I’m new to the board and I had to first go read your previous thread … I was pretty astonished because in reading your opening post it sounded exactly how my mother used to treat me when she was alive … she did pass away a long time ago though when I was only 21 … and I am 55 today. However, have to tell you that I look at these years of her being gone, and I can’t say that I missed out on anything. The abuse would have just kept going on, and I’m sure she would have started trouble in my marriage. So I am at peace with the fact that I lost her the same year I married.

There are some people in this world that are just damaged … most likely through no fault of their own … something that happened to them in their childhood … which I know was the issue with my mother. But you see, you can’t fix it … you can’t fix the issues that your mother has … and you can’t allow her to destroy your life bit by bit with her own issues.

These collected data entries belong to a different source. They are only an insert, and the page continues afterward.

theorem ztrap : Statement .ztrap :=
  fun _ => ⟨fun _ => ⟨_, rfl⟩, fun w h => by obtain rfl := Option.some.inj h; decide⟩

theorem nop (w : RWord (BitVec 12)) : Statement (.nop w) :=
  of_raw _ (encR 0x001 w w.m) rfl rfl rfl (congrArg (fun x => some (Instr.nop x)) (rOf_enc _ w _ w.m)) rfl rfl
    (set_ok w.hdr _ _ _ _ _ _) (rfl) (opnds_r _ w _) (dstRange_enc w.d)

theorem bra (w : IWord (BitVec 12)) : Statement (.bra w) :=
  of_raw _ (encI 0x002 w w.m) rfl rfl rfl (congrArg (fun x => some (Instr.bra x)) (iOf_enc _ w _ w.m)) rfl rfl
    (set_ok w.hdr _ _ _ _ _ _) (rfl) (opnds_i _ w _) (dstRange_enc w.d)

theorem brx (w : RWord (BitVec 12)) : Statement (.brx w) :=
  of_raw _ (encR 0x003 w w.m) rfl rfl rfl (congrArg (fun x => some (Instr.brx x)) (rOf_enc _ w _ w.m)) rfl rfl
    (set_ok w.hdr _ _ _ _ _ _) (rfl) (opnds_r _ w _) (dstRange_enc w.d)

theorem brd (w : IWord (BitVec 12)) : Statement (.brd w) :=
  of_raw _ (encI 0x004 w w.m) rfl rfl rfl (congrArg (fun x => some (Instr.brd x)) (iOf_enc _ w _ w.m)) rfl rfl
    (set_ok w.hdr _ _ _ _ _ _) (rfl) (opnds_i _ w _) (dstRange_enc w.d)

theorem jarm (w : IWord (BitVec 12)) : Statement (.jarm w) :=
  of_raw _ (encI 0x005 w w.m) rfl rfl rfl (congrArg (fun x => some (Instr.jarm x)) (iOf_enc _ w _ w.m)) rfl rfl
    (set_ok w.hdr _ _ _ _ _ _) (rfl) (opnds_i _ w _) (dstRange_enc w.d)

theorem jarr (w : RWord (BitVec 12)) : Statement (.jarr w) :=
  of_raw _ (encR 0x006 w w.m) rfl rfl rfl (congrArg (fun x => some (Instr.jarr x)) (rOf_enc _ w _ w.m)) rfl rfl
    (set_ok w.hdr _ _ _ _ _ _) (rfl) (opnds_r _ w _) (dstRange_enc w.d)

theorem call (w : IWord (BitVec 12)) : Statement (.call w) :=
  of_raw _ (encI 0x007 w w.m) rfl rfl rfl (congrArg (fun x => some (Instr.call x)) (iOf_enc _ w _ w.m)) rfl rfl
    (set_ok w.hdr _ _ _ _ _ _) (rfl) (opnds_i _ w _) (dstRange_enc w.d)

theorem callx (w : RWord (BitVec 12)) : Statement (.callx w) :=
  of_raw _ (encR 0x008 w w.m) rfl rfl rfl (congrArg (fun x => some (Instr.callx x)) (rOf_enc _ w _ w.m)) rfl rfl
    (set_ok w.hdr _ _ _ _ _ _) (rfl) (opnds_r _ w _) (dstRange_enc w.d)

theorem ret (w : RWord (BitVec 12)) : Statement (.ret w) :=
  of_raw _ (encR 0x009 w w.m) rfl rfl rfl (congrArg (fun x => some (Instr.ret x)) (rOf_enc _ w _ w.m)) rfl rfl
    (set_ok w.hdr _ _ _ _ _ _) (rfl) (opnds_r _ w _) (dstRange_enc w.d)

theorem endI (w : RWord (BitVec 12)) : Statement (.endI w) :=
  of_raw _ (encR 0x00A w w.m) rfl rfl rfl (congrArg (fun x => some (Instr.endI x)) (rOf_enc _ w _ w.m)) rfl rfl
    (set_ok w.hdr _ _ _ _ _ _) (rfl) (opnds_r _ w _) (dstRange_enc w.d)

theorem trap (w : IWord (BitVec 12)) : Statement (.trap w) :=
  of_raw _ (encI 0x00B w w.m) rfl rfl rfl (congrArg (fun x => some (Instr.trap x)) (iOf_enc _ w _ w.m)) rfl rfl
    (set_ok w.hdr _ _ _ _ _ _) (rfl) (opnds_i _ w _) (dstRange_enc w.d)

theorem bkpt (w : IWord (BitVec 12)) : Statement (.bkpt w) :=
  of_raw _ (encI 0x00C w w.m) rfl rfl rfl (congrArg (fun x => some (Instr.bkpt x)) (iOf_enc _ w _ w.m)) rfl rfl
    (set_ok w.hdr _ _ _ _ _ _) (rfl) (opnds_i _ w _) (dstRange_enc w.d)

theorem bind (w : RWord (BitVec 12)) : Statement (.bind w) :=
  of_raw _ (encR 0x00D w w.m) rfl rfl rfl (congrArg (fun x => some (Instr.bind x)) (rOf_enc _ w _ w.m)) rfl rfl
    (set_ok w.hdr _ _ _ _ _ _) (rfl) (opnds_r _ w _) (dstRange_enc w.d)

theorem spawn (w : RWord (BitVec 12)) : Statement (.spawn w) :=
  of_raw _ (encR 0x00E w w.m) rfl rfl rfl (congrArg (fun x => some (Instr.spawn x)) (rOf_enc _ w _ w.m)) rfl rfl
    (set_ok w.hdr _ _ _ _ _ _) (rfl) (opnds_r _ w _) (dstRange_enc w.d)

theorem launch (w : RWord (BitVec 12)) : Statement (.launch w) :=
  of_raw _ (encR 0x00F w w.m) rfl rfl rfl (congrArg (fun x => some (Instr.launch x)) (rOf_enc _ w _ w.m)) rfl rfl
    (set_ok w.hdr _ _ _ _ _ _) (rfl) (opnds_r _ w _) (dstRange_enc w.d)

I was lucky enough to have a husband who when I spoke about my mother always told me that that was not how a mother was supposed to be … and then my new mother-in-law explained to me that that was not what a mother was supposed to be. I went to counselling to get over losing her, and dealing with all the negative thoughts of her that I had from being abused by her for so many years throughout my entire childhood. It took 5 years of counselling to get over her, but I finally did … and the great thing was that while I was in counselling I was also learning how to mother my own child that I had just had … so the cycle was broken and my daughter grew up with a loving mother.

I suggest that you seek counselling for yourself … so that you don’t take your mother’s problems on yourself … and so that you find a way to walk away from a very bad situation.

May God Bless You.
 
Long long ago someone and think it was a doctor, said to me I did not have a MOTHER but a SMOTHER and reading some of these posts reminds me of that.

When I was a young teacher ( centuries ago…) one of the middle aged teachers who I realise now was anorexic ( we kept out private lives very private in those days) could not even go out in the evening as her “s- mother” who she still lived with became “Ill”

I made the break as I could not cope with the situation I was in but still feel some guilt.